- [Data for this task]

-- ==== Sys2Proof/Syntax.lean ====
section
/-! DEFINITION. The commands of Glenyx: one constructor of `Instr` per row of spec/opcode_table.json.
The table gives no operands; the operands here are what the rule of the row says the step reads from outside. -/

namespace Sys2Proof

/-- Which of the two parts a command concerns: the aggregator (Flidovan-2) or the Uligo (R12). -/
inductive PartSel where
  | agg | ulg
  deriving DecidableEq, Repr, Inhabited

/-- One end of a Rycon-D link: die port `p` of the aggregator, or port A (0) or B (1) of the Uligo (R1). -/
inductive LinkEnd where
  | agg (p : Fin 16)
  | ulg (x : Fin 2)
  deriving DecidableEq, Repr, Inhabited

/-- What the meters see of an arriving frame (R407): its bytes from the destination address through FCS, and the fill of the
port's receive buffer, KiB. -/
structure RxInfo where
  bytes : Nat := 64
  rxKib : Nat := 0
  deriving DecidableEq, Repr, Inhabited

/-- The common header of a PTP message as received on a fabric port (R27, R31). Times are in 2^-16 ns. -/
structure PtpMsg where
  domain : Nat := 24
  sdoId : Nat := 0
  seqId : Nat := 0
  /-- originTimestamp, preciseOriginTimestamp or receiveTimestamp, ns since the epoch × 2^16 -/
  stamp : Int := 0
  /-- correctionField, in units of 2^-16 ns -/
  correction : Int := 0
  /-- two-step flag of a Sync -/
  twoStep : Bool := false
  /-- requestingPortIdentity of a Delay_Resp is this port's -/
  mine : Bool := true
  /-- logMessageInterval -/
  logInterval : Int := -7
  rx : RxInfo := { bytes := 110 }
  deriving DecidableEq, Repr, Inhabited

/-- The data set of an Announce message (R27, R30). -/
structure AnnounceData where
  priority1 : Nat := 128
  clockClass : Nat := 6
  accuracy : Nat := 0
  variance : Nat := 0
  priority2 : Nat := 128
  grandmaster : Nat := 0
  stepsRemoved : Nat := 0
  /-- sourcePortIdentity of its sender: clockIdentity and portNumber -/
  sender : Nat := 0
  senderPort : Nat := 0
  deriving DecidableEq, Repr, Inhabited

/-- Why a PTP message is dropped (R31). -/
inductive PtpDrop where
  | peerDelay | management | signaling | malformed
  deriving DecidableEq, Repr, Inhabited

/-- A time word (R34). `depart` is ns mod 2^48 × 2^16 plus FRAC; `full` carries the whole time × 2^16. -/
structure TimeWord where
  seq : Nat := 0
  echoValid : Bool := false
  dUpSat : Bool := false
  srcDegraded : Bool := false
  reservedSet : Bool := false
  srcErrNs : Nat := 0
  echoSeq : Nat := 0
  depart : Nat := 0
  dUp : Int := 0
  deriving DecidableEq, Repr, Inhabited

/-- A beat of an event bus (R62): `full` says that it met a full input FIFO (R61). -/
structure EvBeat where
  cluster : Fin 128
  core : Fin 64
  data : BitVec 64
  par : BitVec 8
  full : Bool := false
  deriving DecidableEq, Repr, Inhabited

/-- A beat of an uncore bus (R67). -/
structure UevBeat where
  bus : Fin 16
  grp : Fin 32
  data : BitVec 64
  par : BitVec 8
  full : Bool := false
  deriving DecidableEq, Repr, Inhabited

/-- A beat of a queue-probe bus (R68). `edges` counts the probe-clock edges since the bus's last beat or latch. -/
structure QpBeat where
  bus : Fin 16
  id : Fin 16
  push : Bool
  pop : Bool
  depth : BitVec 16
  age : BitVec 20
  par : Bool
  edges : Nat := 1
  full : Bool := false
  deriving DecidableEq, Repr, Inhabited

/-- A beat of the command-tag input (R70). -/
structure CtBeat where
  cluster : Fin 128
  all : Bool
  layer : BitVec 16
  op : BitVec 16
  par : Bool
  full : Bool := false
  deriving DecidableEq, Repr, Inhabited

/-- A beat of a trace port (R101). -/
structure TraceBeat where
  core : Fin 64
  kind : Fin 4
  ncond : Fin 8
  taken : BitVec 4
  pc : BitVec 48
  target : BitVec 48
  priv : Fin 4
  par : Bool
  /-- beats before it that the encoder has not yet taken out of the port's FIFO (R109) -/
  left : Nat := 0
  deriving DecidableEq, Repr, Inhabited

- [Activity]
Return, word for word, every line from the line with "structure TraceBeat where" to the final line of the data.

- [Task solution]
structure TraceBeat where
  core : Fin 64
  kind : Fin 4
  ncond : Fin 8
  taken : BitVec 4
  pc : BitVec 48
  target : BitVec 48
  priv : Fin 4
  par : Bool
  /-- beats before it that the encoder has not yet taken out of the port's FIFO (R109) -/
  left : Nat := 0
  deriving DecidableEq, Repr, Inhabited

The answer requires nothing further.